-- ==== Sys2Proof/Tests/Slice0.lean ====
section
/-! SUPPORT. The author's own tests: the smoke test of WellFormed, formats against the examples of
section 10.7, one step of every row against the rules or the examples of the manual, and for every statement
with hypotheses a witness that meets them. -/

namespace Sys2Proof.Tests

open Sys2Proof Sys2Proof.Machine Sys2Proof.Safety

-- One test at a time: each kernel evaluation that waits for an earlier one holds a thread with its stack.
set_option Elab.async false

/-! ### Small states -/

/-- The state after a command that answers one. -/
def then' (s : State) (c : Instr) : State :=
  match exec c s with
  | .next t => t
  | .fault _ => s
  | .refused _ => s

/-- What the holder of a port answers: the status and the payload. -/
def answer (s : State) (n : Port) : Option (Status × List Byte) :=
  match (s.port n).holder with
  | .ready r => some (r.status, r.payload)
  | .pending => none
  | .empty => none

/-- Codes, subjects and details of the events that wait for a port. -/
def eventsOf (s : State) (n : Port) : List (EventCode × Byte × BitVec 16) :=
  (s.queues n).events.map fun e => (e.code, e.subject, e.detail)

/-- A port in a session with a timeout of 50 ms. -/
def openPort (role : Role) : PortCtl :=
  { role := role, session := .attached, timeout := 5, timer := some 5, cause := .none }

/-- Three ATTACHED ports: 0 and 1 CONTROL, 2 MONITOR. -/
def att : State := { State.reset with hpc := #v[openPort .control, openPort .control, openPort .monitor] }

/-- Input AIN3 or another in every frame, average 1. -/
def every (k : InputNo) : Params :=
  { input := k, period := 0, phase := 0, average := .a1, profile := 0, watch := none }

/-- A record of port 0 in a state. -/
def owned (st : SubState) (p : Params) : SubRecord :=
  { state := st, owner := some 0, readers := ⟨true, false, false⟩,
    current := if st = .staged then none else some p, staged := if st = .staged then some p else none }

/-- The state with the sequencer in a state, with a vote of port 0, its converter READY. -/
def seqIn (st : SeqState) (s : State) : State :=
  { s with
    seq := { s.seq with
      state := st, votes := ⟨true, false, false⟩, starter := some 0, frameTimer := some 9,
      syncTimer := some 1024, haltCause := some ⟨0, .stop⟩ },
    conv := { s.conv with power := .ready } }

/-- The state with an EXTERNAL source and a sync state. -/
def external (y : SyncState) (s : State) : State :=
  { s with seq := { s.seq with source := .external, sync := y } }

/-- The plan table that the records of a state reserve (R5). -/
def planOf (s : State) : PlanTable :=
  tabulate fun r => tabulate fun k => countIds fun i => decide (claimAt (s.record i).reserved r k = 1)

/-- The state with that plan table. -/
def planned (s : State) : State := { s with subt := { s.subt with plan := planOf s } }

theorem planned_planLaw (s : State) : PlanLaw (planned s) := by
  intro r k
  simp [planned, planOf, State.record]
  rfl

/-- The state with trip line 0 in a state, armed by port 0, its pin AIN12 in TRIP mode. -/
def lineIn (st : LineState) (s : State) : State :=
  (s.setInput 12 {
    mode := .trip, useCount := 0, polarity := .activeHigh,
    drive := if st = .tripped then .drivenHigh else .drivenLow }).setLine 0 {
    state := st, arming := if st = .disarmed then ⟨false, false, false⟩ else ⟨true, false, false⟩,
    ack := ⟨false, false, false⟩, count := 0 }

/-- A spot entry of port 0. -/
def entry (tag : Byte) (place : SpotPlace) : SpotEntry :=
  { port := 0, tag := tag, input := 3, profile := none, remaining := 2, considered := false, place := place }

/-- The state with these spot entries. -/
def withSpots (l : List SpotEntry) (s : State) : State := { s with seq := { s.seq with spots := l } }

/-- A conversion of AIN3 for the due member 0, in frame 7. -/
def conversion : Conversion :=
  { input := 3, refFault := false, slotTime := 4, frame := some 7, due := [⟨0, 0⟩] }

/-- The state with that conversion in progress. -/
def busy (s : State) : State := { s with conv := { s.conv with power := .busy, conversion := some conversion } }

/-- The bytes of a parameter set for AIN3, p 0, A 1, P0, with a watch bound to line 0 or without one. -/
def bytesFor (watch : Byte) : ParamBytes :=
  { input := 3, period := 0, phase := 0, average := 1, profile := 0, watchFlags := watch, low := 1000,
    high := 2000, hysteresis := 50, debounce := 8, line := 3 }

/-- A watch with limits 1000 and 2000, hysteresis 50 and a debounce. -/
def watchIn (st : WatchState) (d count : Nat) : Watch :=
  { part := { low := 1000, high := 2000, hysteresis := 50, debounce := d, trip := some 0 },
    generation := 0, state := st, count := count, frozen := false }

/-! ### WellFormed (R173): the smoke test -/

theorem test_wellFormed_refuses_no_id : (Instr.readLatest 0 1 []).wellFormed = false := by decide

theorem test_wellFormed_refuses_eight_ids :
    (Instr.readLatest 0 1 [0, 1, 2, 3, 4, 5, 6, 7]).wellFormed = false := by decide

theorem test_wellFormed_takes_seven_ids :
    (Instr.readLatest 0 1 [0, 1, 2, 3, 4, 5, 6]).wellFormed = true := by decide

/-! ### Formats (chapter 10) -/

/-- Section 10.7: the payload of the CREATE for AIN7, written out byte by byte. -/
theorem test_decode_create :
    decodeCommand 0 5 0x10 [0x07, 0x02, 0x02, 0x01, 0x00, 0x00, 0, 0, 0, 0, 0, 0, 0, 0, 0, 0, 0x02] =
      .command (.create 0 5
        { input := 7, period := 2, phase := 2, average := 1, profile := 0, watchFlags := 0, low := 0,
          high := 0, hysteresis := 0, debounce := 0, line := 0 } 2) := by decide

/-- Section 10.7: the same CREATE with L 16 is BAD_LENGTH. -/
theorem test_decode_short_create :
    decodeCommand 0 5 0x10 [0x07, 0x02, 0x02, 0x01, 0x00, 0x00, 0, 0, 0, 0, 0, 0, 0, 0, 0, 0] = .badLength := by
  decide

/-- Table 10-4: ATTACH with a four-byte label, most significant byte first (R174). -/
theorem test_decode_attach :
    decodeCommand 2 9 0x01 [0x12, 0x34, 0x56, 0x78, 0x0A, 0x01] =
      .command (.attach 2 9 0x12345678 0x0A 0x01) := by decide

/-- Table 10-4: SPOT and SET_PROFILE. -/
theorem test_decode_spot :
    decodeCommand 1 9 0x28 [3, 7, 0xFF, 2] = .command (.spot 1 9 3 7 0xFF 2) := by decide

theorem test_decode_setProfile :
    decodeCommand 0 9 0x38 [1, 0x13, 0x88, 0xFF, 0xFF, 0x38] =
      .command (.setProfile 0 9 1 5000 0xFFFF38) := by decide

/-- R173: a code that Table 10-4 does not list. -/
theorem test_decode_unknown : decodeCommand 0 9 0x05 [] = .unknown := by decide

/-- R152: the check value. -/
theorem test_crc_check_value :
    crc [0x31, 0x32, 0x33, 0x34, 0x35, 0x36, 0x37, 0x38, 0x39] = 0x29B1 := by decide +kernel

/-- Section 10.7: the record emitted at the cut in section 5.8. -/
theorem test_sample_bytes :
    sampleBytes {
      kind := .sub, ident := 4, sequence := 57, frame := some 107, value := some 1910, raw := some 1005,
      folded := 2, generation := 3, flags := { missed := true, refFault := true } } =
    [0x38, 0x04, 0x00, 0x39, 0x00, 0x00, 0x6B, 0x00, 0x07, 0x76, 0x03, 0xED, 0x02, 0x03, 0x00, 0x28] := by
  decide

/-- Section 10.7: the SYNC_EARLY of section 2.6.1. -/
theorem test_event_bytes :
    eventBytes { code := .syncEarly, subject := 0, frame := 200, detail := 1 } =
      [0x38, 0x00, 0x00, 0x00, 0xC8, 0x00, 0x01, 0x00] := by decide

/-! ### One step of each row -/

/-- R161: the ATTACH answer after a power-on reset. -/
theorem test_attach :
    answer (then' State.reset (.attach 0 1 7 0 0)) 0 =
      some (.ok, [0x16, 0x40, 0x01, 0, 1, 1, 16, 32, 4, 8, 64, 16, 8, 4, 124]) := by decide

******************************

• THE TASK: Please, from the material above, copy only the lines from the line with "by byte. -/" up to and including the line with "(.create 0 5", exactly as written.

• OUTPUT FOR THIS EXERCISE:
/-- Section 10.7: the payload of the CREATE for AIN7, written out byte by byte. -/
theorem test_decode_create :
    decodeCommand 0 5 0x10 [0x07, 0x02, 0x02, 0x01, 0x00, 0x00, 0, 0, 0, 0, 0, 0, 0, 0, 0, 0, 0x02] =
      .command (.create 0 5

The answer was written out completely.